The Lives We Touch as Leaders

The Lives We Touch as Leaders

January 14, 2015

Amid all of the holiday festivities last month, I attended two retirement parties for individuals at two different companies where I used to work.  I was deeply honored to be invited to both events, and these experiences triggered some reflections about the people that we work with and the lives that we impact as leaders.

The first retirement party was for a woman—“Terry”—who I hired over 20 years ago.  Having begun her career as an administrative assistant in the company, she entered the department as a manager.  Although she had little formal training or experience, she possessed a great deal of potential, and this job established a new trajectory for her career.  She went on to become a vice president at the company. At her retirement party, I was proud to see such a poised and polished professional with so many people paying her tribute.

After the event, I had a chance to reflect on the following leadership qualities that Terry possessed:

  • Generosity of Spirit—The attendees at the retirement party universally remarked on Terry’s grace and compassion in all of her relationships. Her willingness to help others and her capacity to make those around her shine—even if it meant personal sacrifice—was truly evident.   Her servant leadership style clearly touched everyone she worked with from the administrative assistant to the CEO.
  • Learning Agility— Although she did not have a lot of formal education, Terry had the drive, the attitude, and the learning agility to handle any task. She was willing to do whatever it takes and had the business maturity to be effective. Her ability to take on new projects and ever-expanding, challenging assignments was a key to her success. Even though many terrific bosses nurtured and supported Terry’s development over the course of her career, Terry’s innate ability to try new approaches and the resilience to overcome the inevitable setbacks was truly remarkable.
  • Organizational Savvy—Each organization has its own culture and knowing how to navigate the organization is vital for success as a leader. Terry possessed that skill—perhaps even more than her superiors—and knew how to thrive in a fast-paced environment despite many changes in leadership and multiple re-organizations over the years. With each new boss, Terry re-dedicated her commitment and became a loyal member of the team.

The second retirement party was for a senior-level executive—“Rick”—who was a colleague and friend during my tenure at the company. Rick was a truly authentic leader—down-to-earth and no-nonsense—with little patience for falsehoods or phoniness.  It was always a privilege to work with Rick and his team because you always knew where you stood, and, as long as you delivered on your promises, Rick would have your back.

At Rick’s retirement party, I reflected on these leadership competencies:

  • Trust—With Rick, what you saw was what you got, and you could trust that what he said was what he truly believed. This trust created a deep sense of loyalty from the people that worked with him. At the retirement party, this loyalty was clearly felt from all the members of his team.
  • Ethics and Integrity—Rick could tell if an individual was just currying the favor of the boss. He treated everyone with the same respect and regard no matter what the position. His high degree of integrity allowed others—both inside and outside the company—to be honest and open as well.
  • Results-Oriented—Whether the job required traveling cross-country to turn a project around or finding a way to trim costs in a budget without sacrificing quality, Rick found a way to accomplish the goal. He was a leader who understood what it took to get the job done and knew that it was important to live the values and behavior that he wanted others to follow.  As a role model, he earned the respect of others.

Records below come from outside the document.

-- ==== Sys2Proof/Decode.lean ====
section
/-! DEFINITION. The decoder (30_encoding R81, R84 to R105), total on any bytes, then the encoder written from the same
tables. `decodeOp` is the opcode map itself; `decode` reads a byte list and refuses by name only a list that ends
inside an instruction. -/

namespace Sys2Proof

/-! ### Fields of an opcode byte (R85) -/

/-- `x = op[7:6]`, the quadrant, or the group of a 0xCB second byte. -/
def fieldX (op : Byte) : Nat := (op.extractLsb' 6 2).toNat

/-- `y = op[5:3]`. -/
def fieldY (op : Byte) : Nat := (op.extractLsb' 3 3).toNat

/-- `z = op[2:0]`. -/
def fieldZ (op : Byte) : Nat := (op.extractLsb' 0 3).toNat

/-- `y` as the three bits of a restart target or a bit index. -/
def bitsY (op : Byte) : BitVec 3 := op.extractLsb' 3 3

/-- `p = op[5:4]`. -/
def fieldP (op : Byte) : Nat := (op.extractLsb' 4 2).toNat

/-! ### What the field codes select -/

/-- The r8 field (R86). -/
def rm8Of (code : Nat) : RM8 :=
  match code with
  | 0 => .reg .b
  | 1 => .reg .c
  | 2 => .reg .d
  | 3 => .reg .e
  | 4 => .reg .h
  | 5 => .reg .l
  | 6 => .mhl
  | _ => .reg .a

/-- The r16 field (R87). -/
def r16Of (code : Nat) : R16 :=
  match code with
  | 0 => .bc
  | 1 => .de
  | 2 => .hl
  | _ => .sp

/-- The r16stk field (R87). -/
def r16StkOf (code : Nat) : R16Stk :=
  match code with
  | 0 => .bc
  | 1 => .de
  | 2 => .hl
  | _ => .af

/-- The condition field (R88). -/
def condOf (code : Nat) : Cond :=
  match code with
  | 0 => .nz
  | 1 => .z
  | 2 => .nc
  | _ => .c

/-- An r8 operand as the source of an ALU instruction (R181). -/
def RM8.toSrc (t : RM8) : Src8 :=
  match t with
  | .reg r => .reg r
  | .mhl => .mhl

/-- The ALU operation field (R89). -/
def aluOf (code : Nat) (src : Src8) : Instr :=
  match code with
  | 0 => .add src
  | 1 => .adc src
  | 2 => .sub src
  | 3 => .sbc src
  | 4 => .and src
  | 5 => .xor src
  | 6 => .or src
  | _ => .cp src

/-- The shift field of 0xCB group 0 (R89). -/
def shiftOf (code : Nat) (t : RM8) : Instr :=
  match code with
  | 0 => .rlc t
  | 1 => .rrc t
  | 2 => .rl t
  | 3 => .rr t
  | 4 => .sla t
  | 5 => .sra t
  | 6 => .swap t
  | _ => .srl t

/-! ### The opcode map -/

/-- Row z = 0 of quadrant 0 (R97). -/
def decodeX0Z0 (op n1 n2 : Byte) : Instr :=
  match fieldY op with
  | 0 => .nop
  | 1 => .ldMabsSp (join n2 n1)
  | 2 => .stop n1
  | 3 => .jr n1
  | y + 4 => .jrCond (condOf y) n1

/-- Row z = 1 of quadrant 0 (R97): column y is `2p + q`. -/
def decodeX0Z1 (op n1 n2 : Byte) : Instr :=
  if op.getLsbD 3 then .addHl (r16Of (fieldP op)) else .ldPairImm (r16Of (fieldP op)) (join n2 n1)

/-- Row z = 2 of quadrant 0 (R97, the r16mem column of R87). -/
def decodeX0Z2 (op : Byte) : Instr :=
  match fieldY op with
  | 0 => .ldMbcA
  | 1 => .ldAMbc
  | 2 => .ldMdeA
  | 3 => .ldAMde
  | 4 => .ldMhlIncA
  | 5 => .ldAMhlInc
  | 6 => .ldMhlDecA
  | _ => .ldAMhlDec

/-- Row z = 3 of quadrant 0 (R97). -/
def decodeX0Z3 (op : Byte) : Instr :=
  if op.getLsbD 3 then .decPair (r16Of (fieldP op)) else .incPair (r16Of (fieldP op))

/-- Row z = 7 of quadrant 0 (R97). -/
def decodeX0Z7 (op : Byte) : Instr :=
  match fieldY op with
  | 0 => .rlca
  | 1 => .rrca
  | 2 => .rla
  | 3 => .rra
  | 4 => .daa
  | 5 => .cpl
  | 6 => .scf
  | _ => .ccf

/-- Quadrant 0 (R97). -/
def decodeX0 (op n1 n2 : Byte) : Instr :=
  match fieldZ op with
  | 0 => decodeX0Z0 op n1 n2
  | 1 => decodeX0Z1 op n1 n2
  | 2 => decodeX0Z2 op
  | 3 => decodeX0Z3 op
  | 4 => match rm8Of (fieldY op) with
    | .reg r => .incReg r
    | .mhl => .incMhl
  | 5 => match rm8Of (fieldY op) with
    | .reg r => .decReg r
    | .mhl => .decMhl
  | 6 => match rm8Of (fieldY op) with
    | .reg r => .ldRegImm r n1
    | .mhl => .ldMhlImm n1
  | _ => decodeX0Z7 op

/-- Quadrant 1 (R98): `LD r8[y], r8[z]`, and HALT in the place of `LD (HL),(HL)`. -/
def decodeX1 (op : Byte) : Instr :=
  match rm8Of (fieldY op), rm8Of (fieldZ op) with
  | .reg r, .reg r' => .ldRegReg r r'
  | .reg r, .mhl => .ldRegMhl r
  | .mhl, .reg r' => .ldMhlReg r'
  | .mhl, .mhl => .halt

/-- Row z = 0 of quadrant 3 (R100). -/
def decodeX3Z0 (op n1 : Byte) : Instr :=
  match fieldY op with
  | 4 => .ldhImmA n1
  | 5 => .addSpE8 n1
  | 6 => .ldhAImm n1
  | 7 => .ldHlSpE8 n1
  | y => .retCond (condOf y)

/-- Row z = 1 of quadrant 3 (R100). -/
def decodeX3Z1 (op : Byte) : Instr :=
  match fieldY op with
  | 1 => .ret
  | 3 => .reti
  | 5 => .jpHl
  | 7 => .ldSpHl
  | _ => .pop (r16StkOf (fieldP op))

/-- Row z = 2 of quadrant 3 (R100). -/
def decodeX3Z2 (op n1 n2 : Byte) : Instr :=
  match fieldY op with
  | 4 => .ldhCA
  | 5 => .ldMabsA (join n2 n1)
  | 6 => .ldhAC
  | 7 => .ldAMabs (join n2 n1)
  | y => .jpCond (condOf y) (join n2 n1)

/-- Row z = 3 of quadrant 3 (R100), less the 0xCB byte, which `decodeOp` takes first. -/
def decodeX3Z3 (op n1 n2 : Byte) : Instr :=
  match fieldY op with
  | 0 => .jp (join n2 n1)
  | 6 => .di
  | 7 => .ei
  | _ => .illegal op

/-- Row z = 4 of quadrant 3 (R100). -/
def decodeX3Z4 (op n1 n2 : Byte) : Instr :=
  match fieldY op with
  | 0 => .callCond .nz (join n2 n1)
  | 1 => .callCond .z (join n2 n1)
  | 2 => .callCond .nc (join n2 n1)
  | 3 => .callCond .c (join n2 n1)
  | _ => .illegal op

/-- Row z = 5 of quadrant 3 (R100). -/
def decodeX3Z5 (op n1 n2 : Byte) : Instr :=
  match fieldY op with
  | 1 => .call (join n2 n1)
  | 3 => .illegal op
  | 5 => .illegal op
  | 7 => .illegal op
  | _ => .push (r16StkOf (fieldP op))

/-- Quadrant 3 (R100). -/
def decodeX3 (op n1 n2 : Byte) : Instr :=
  match fieldZ op with
  | 0 => decodeX3Z0 op n1
  | 1 => decodeX3Z1 op
  | 2 => decodeX3Z2 op n1 n2
  | 3 => decodeX3Z3 op n1 n2
  | 4 => decodeX3Z4 op n1 n2
  | 5 => decodeX3Z5 op n1 n2
  | 6 => aluOf (fieldY op) (.imm n1)
  | _ => .rst (bitsY op)

/-- The base map (R97 to R100), 0xCB apart. -/
def decodeBase (op n1 n2 : Byte) : Instr :=
  match fieldX op with
  | 0 => decodeX0 op n1 n2
  | 1 => decodeX1 op
  | 2 => aluOf (fieldY op) (rm8Of (fieldZ op)).toSrc
  | _ => decodeX3 op n1 n2

/-- The map behind 0xCB (R101). -/
def decodeCb (op2 : Byte) : Instr :=
  match fieldX op2 with
  | 0 => shiftOf (fieldY op2) (rm8Of (fieldZ op2))
  | 1 => .bit (bitsY op2) (rm8Of (fieldZ op2))
  | 2 => .res (bitsY op2) (rm8Of (fieldZ op2))
  | _ => .set (bitsY op2) (rm8Of (fieldZ op2))

/-- The instruction whose first byte is `op`; `n1` and `n2` are the bytes at pc0+1 and pc0+2, and only those that
`opLength` counts matter (R81, R92). -/
def decodeOp (op n1 n2 : Byte) : Instr :=
  if op = 0xCB then decodeCb n1 else decodeBase op n1 n2

/-- How many bytes are fetched for an instruction whose first byte is `op` (R84, R105). The 11 illegal bytes have no
length: the step faults on them after the opcode fetch alone (R256), so one byte is what is read. -/
def opLength (op : Byte) : Nat :=
  match fieldX op with
  | 0 => match fieldZ op with
    | 0 => match fieldY op with
      | 0 => 1
      | 1 => 3
      | _ => 2
    | 1 => if op.getLsbD 3 then 1 else 3
    | 6 => 2
    | _ => 1
  | 1 => 1
  | 2 => 1
  | _ => match fieldZ op with
    | 0 => if op.getLsbD 5 then 2 else 1
    | 2 => match fieldY op with
      | 4 => 1
      | 6 => 1
      | _ => 3
    | 3 => match fieldY op with
      | 0 => 3
      | 1 => 2
      | _ => 1
    | 4 => if op.getLsbD 5 then 1 else 3
    | 5 => match fieldY op with
      | 1 => 3
      | _ => 1
    | 6 => 2
    | _ => 1

/-- Why a byte list holds no whole instruction. -/
inductive DecodeError where
  /-- there is no byte -/
  | noOpcode
  /-- the first byte needs a second one -/
  | noSecondByte (op : Byte)
  /-- the first byte needs a third one -/
  | noThirdByte (op : Byte)
deriving DecidableEq, Repr

/-- The first instruction of a byte list and the bytes after it. -/
def decode (bytes : List Byte) : Except DecodeError (Instr × List Byte) :=
  match bytes with
  | [] => .error .noOpcode
  | op :: rest =>
    match opLength op, rest with
    | 1, _ => .ok (decodeOp op 0 0, rest)
    | 2, [] => .error (.noSecondByte op)
    | 2, n1 :: rest => .ok (decodeOp op n1 0, rest)
    | _, [] => .error (.noSecondByte op)
    | _, [_] => .error (.noThirdByte op)
    | _, n1 :: n2 :: rest => .ok (decodeOp op n1 n2, rest)

/-! ### The encoder -/

/-- An opcode byte from its fields x, y, z (R85). -/
def opcode (x : BitVec 2) (y z : BitVec 3) : Byte := (x ++ y) ++ z

/-- An opcode byte from its fields x, p, q, z (R85). -/
def opcodePQ (x p : BitVec 2) (q : BitVec 1) (z : BitVec 3) : Byte := ((x ++ p) ++ q) ++ z

/-- The r8 code of a register (R86). -/
def Reg8.code : Reg8 → BitVec 3
  | .b => 0
  | .c => 1
  | .d => 2
  | .e => 3
  | .h => 4
  | .l => 5
  | .a => 7

/-- The r8 code of an r8 operand (R86). -/
def RM8.code : RM8 → BitVec 3
  | .reg r => r.code
  | .mhl => 6

/-- The r16 code (R87). -/
def R16.code : R16 → BitVec 2
  | .bc => 0
  | .de => 1
  | .hl => 2
  | .sp => 3

/-- The r16stk code (R87). -/
def R16Stk.code : R16Stk → BitVec 2
  | .bc => 0
  | .de => 1
  | .hl => 2
  | .af => 3

/-- The condition code as the two low bits of field y (R88). -/
def Cond.code : Cond → BitVec 2
  | .nz => 0
  | .z => 1
  | .nc => 2
  | .c => 3

/-- An opcode byte whose y field is a condition code: op[5] is `hi`, op[4:3] is the code (R88). -/
def opcodeCond (x : BitVec 2) (hi : BitVec 1) (cc : Cond) (z : BitVec 3) : Byte := ((x ++ hi) ++ cc.code) ++ z

/-- A 16-bit immediate after its opcode: low byte, then high byte (R84, R92). -/
def withImm16 (op : Byte) (n : Word) : List Byte := [op, loByte n, hiByte n]

/-- An ALU instruction of field `y` (R181): `10yyyzzz`, or `11yyy110` with n8. -/
def encodeAlu (y : BitVec 3) (src : Src8) : List Byte :=
  match src with
  | .reg r => [opcode 2 y r.code]
  | .mhl => [opcode 2 y 6]
  | .imm n => [opcode 3 y 6, n]

/-- A 0xCB instruction (R84 format `cb`, R101). -/
def encodeCb (x : BitVec 2) (y : BitVec 3) (t : RM8) : List Byte := [0xCB, opcode x y t.code]

/-- The bytes of an instruction, in ascending address order. -/
def encode : Instr → List Byte
  | .ldRegReg dst src => [opcode 1 dst.code src.code]
  | .ldRegImm dst n => [opcode 0 dst.code 6, n]
  | .ldRegMhl dst => [opcode 1 dst.code 6]
  | .ldMhlReg src => [opcode 1 6 src.code]
  | .ldMhlImm n => [opcode 0 6 6, n]
  | .ldAMbc => [opcodePQ 0 0 1 2]
  | .ldAMde => [opcodePQ 0 1 1 2]
  | .ldMbcA => [opcodePQ 0 0 0 2]
  | .ldMdeA => [opcodePQ 0 1 0 2]
  | .ldAMhlInc => [opcodePQ 0 2 1 2]
  | .ldAMhlDec => [opcodePQ 0 3 1 2]
  | .ldMhlIncA => [opcodePQ 0 2 0 2]
  | .ldMhlDecA => [opcodePQ 0 3 0 2]
  | .ldAMabs a => withImm16 (opcode 3 7 2) a
  | .ldMabsA a => withImm16 (opcode 3 5 2) a
  | .ldhAImm n => [opcode 3 6 0, n]
  | .ldhImmA n => [opcode 3 4 0, n]
  | .ldhAC => [opcode 3 6 2]
  | .ldhCA => [opcode 3 4 2]
  | .ldMabsSp a => withImm16 (opcode 0 1 0) a
  | .ldPairImm rr n => withImm16 (opcodePQ 0 rr.code 0 1) n
  | .ldSpHl => [opcode 3 7 1]
  | .ldHlSpE8 e => [opcode 3 7 0, e]
  | .push rr => [opcodePQ 3 rr.code 0 5]
  | .pop rr => [opcodePQ 3 rr.code 0 1]
  | .jp a => withImm16 (opcode 3 0 3) a
  | .jpCond cc a => withImm16 (opcodeCond 3 0 cc 2) a
  | .jpHl => [opcode 3 5 1]
  | .jr e => [opcode 0 3 0, e]
  | .jrCond cc e => [opcodeCond 0 1 cc 0, e]
  | .call a => withImm16 (opcode 3 1 5) a
  | .callCond cc a => withImm16 (opcodeCond 3 0 cc 4) a
  | .ret => [opcode 3 1 1]
  | .retCond cc => [opcodeCond 3 0 cc 0]
  | .reti => [opcode 3 3 1]
  | .rst y => [opcode 3 y 7]
  | .add src => encodeAlu 0 src
  | .adc src => encodeAlu 1 src
  | .sub src => encodeAlu 2 src
  | .sbc src => encodeAlu 3 src
  | .and src => encodeAlu 4 src
  | .xor src => encodeAlu 5 src
  | .or src => encodeAlu 6 src
  | .cp src => encodeAlu 7 src
  | .incReg r => [opcode 0 r.code 4]
  | .incMhl => [opcode 0 6 4]
  | .decReg r => [opcode 0 r.code 5]
  | .decMhl => [opcode 0 6 5]
  | .rlca => [opcode 0 0 7]
  | .rrca => [opcode 0 1 7]
  | .rla => [opcode 0 2 7]
  | .rra => [opcode 0 3 7]
  | .daa => [opcode 0 4 7]
  | .cpl => [opcode 0 5 7]
  | .scf => [opcode 0 6 7]
  | .ccf => [opcode 0 7 7]
  | .addHl rr => [opcodePQ 0 rr.code 1 1]
  | .incPair rr => [opcodePQ 0 rr.code 0 3]
  | .decPair rr => [opcodePQ 0 rr.code 1 3]
  | .addSpE8 e => [opcode 3 5 0, e]
  | .rlc t => encodeCb 0 0 t
  | .rrc t => encodeCb 0 1 t
  | .rl t => encodeCb 0 2 t
  | .rr t => encodeCb 0 3 t
  | .sla t => encodeCb 0 4 t
  | .sra t => encodeCb 0 5 t
  | .swap t => encodeCb 0 6 t
  | .srl t => encodeCb 0 7 t
  | .bit b t => encodeCb 1 b t
  | .res b t => encodeCb 2 b t
  | .set b t => encodeCb 3 b t
  | .nop => [opcode 0 0 0]
  | .halt => [opcode 1 6 6]
  | .stop n => [opcode 0 2 0, n]
  | .di => [opcode 3 6 3]
  | .ei => [opcode 3 7 3]
  | .illegal op => [op]

/-- The bytes of an ALU instruction with this source (R181): formats `op` and `op_n8`. -/
def Src8.length : Src8 → Nat
  | .reg _ => 1
  | .mhl => 1
  | .imm _ => 2

/-- `len` of R13 and R84. An illegal byte has no length (R105); 1 is the one byte that is fetched. -/
def Instr.length : Instr → Nat
  | .ldRegReg _ _ => 1
  | .ldRegImm _ _ => 2
  | .ldRegMhl _ => 1
  | .ldMhlReg _ => 1
  | .ldMhlImm _ => 2
  | .ldAMbc => 1
  | .ldAMde => 1
  | .ldMbcA => 1
  | .ldMdeA => 1
  | .ldAMhlInc => 1
  | .ldAMhlDec => 1
  | .ldMhlIncA => 1
  | .ldMhlDecA => 1
  | .ldAMabs _ => 3
  | .ldMabsA _ => 3
  | .ldhAImm _ => 2
  | .ldhImmA _ => 2
  | .ldhAC => 1
  | .ldhCA => 1
  | .ldMabsSp _ => 3
  | .ldPairImm _ _ => 3
  | .ldSpHl => 1
  | .ldHlSpE8 _ => 2
  | .push _ => 1
  | .pop _ => 1
  | .jp _ => 3
  | .jpCond _ _ => 3
  | .jpHl => 1
  | .jr _ => 2
  | .jrCond _ _ => 2
  | .call _ => 3
  | .callCond _ _ => 3
  | .ret => 1
  | .retCond _ => 1
  | .reti => 1
  | .rst _ => 1
  | .add src => src.length
  | .adc src => src.length
  | .sub src => src.length
  | .sbc src => src.length
  | .and src => src.length
  | .xor src => src.length
  | .or src => src.length
  | .cp src => src.length
  | .incReg _ => 1
  | .incMhl => 1
  | .decReg _ => 1
  | .decMhl => 1
  | .rlca => 1
  | .rrca => 1
  | .rla => 1
  | .rra => 1
  | .daa => 1
  | .cpl => 1
  | .scf => 1
  | .ccf => 1
  | .addHl _ => 1
  | .incPair _ => 1
  | .decPair _ => 1
  | .addSpE8 _ => 2
  | .rlc _ => 2
  | .rrc _ => 2
  | .rl _ => 2
  | .rr _ => 2
  | .sla _ => 2
  | .sra _ => 2
  | .swap _ => 2
  | .srl _ => 2
  | .bit _ _ => 2
  | .res _ _ => 2
  | .set _ _ => 2
  | .nop => 1
  | .halt => 1
  | .stop _ => 2
  | .di => 1
  | .ei => 1
  | .illegal _ => 1

/-! ### The host's numbering of an instruction's bits -/

/-- The bytes of an opcode-table row numbered `w` in `nbits` bits, the first byte first (log entry 4). The table writes
a 0xCB row as `byte0 * 256 + byte1` (30_encoding, its introduction), so in a 16-bit number whose high byte is 0xCB that
byte comes first; in every other number the least significant byte comes first. Bits above `nbits` are 0. -/
def tableBytes (nbits w : Nat) : List Byte :=
  let v := w % 2 ^ nbits
  if nbits = 16 && v / 256 == 0xCB then [0xCB, BitVec.ofNat 8 v, 0]
  else [BitVec.ofNat 8 v, BitVec.ofNat 8 (v / 256), BitVec.ofNat 8 (v / 65536)]

/-- The instruction the decoder reads from a row of the opcode table. -/
def decodeTableWord (nbits w : Nat) : Option Instr :=
  match decode (tableBytes nbits w) with
  | .ok (i, _) => some i
  | .error _ => none

end Sys2Proof
end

Both Terry and Rick touched my life as well as many others with whom they worked.  I am often humbled by the extraordinary leaders who thrive in fast-paced, changing organizations. They positively affect our level of engagement and our willingness to devote our discretionary efforts to achieve the business’ goals.  These two individuals exemplify the significant impact that leaders have on others in the organization and the lasting influence they have on our lives.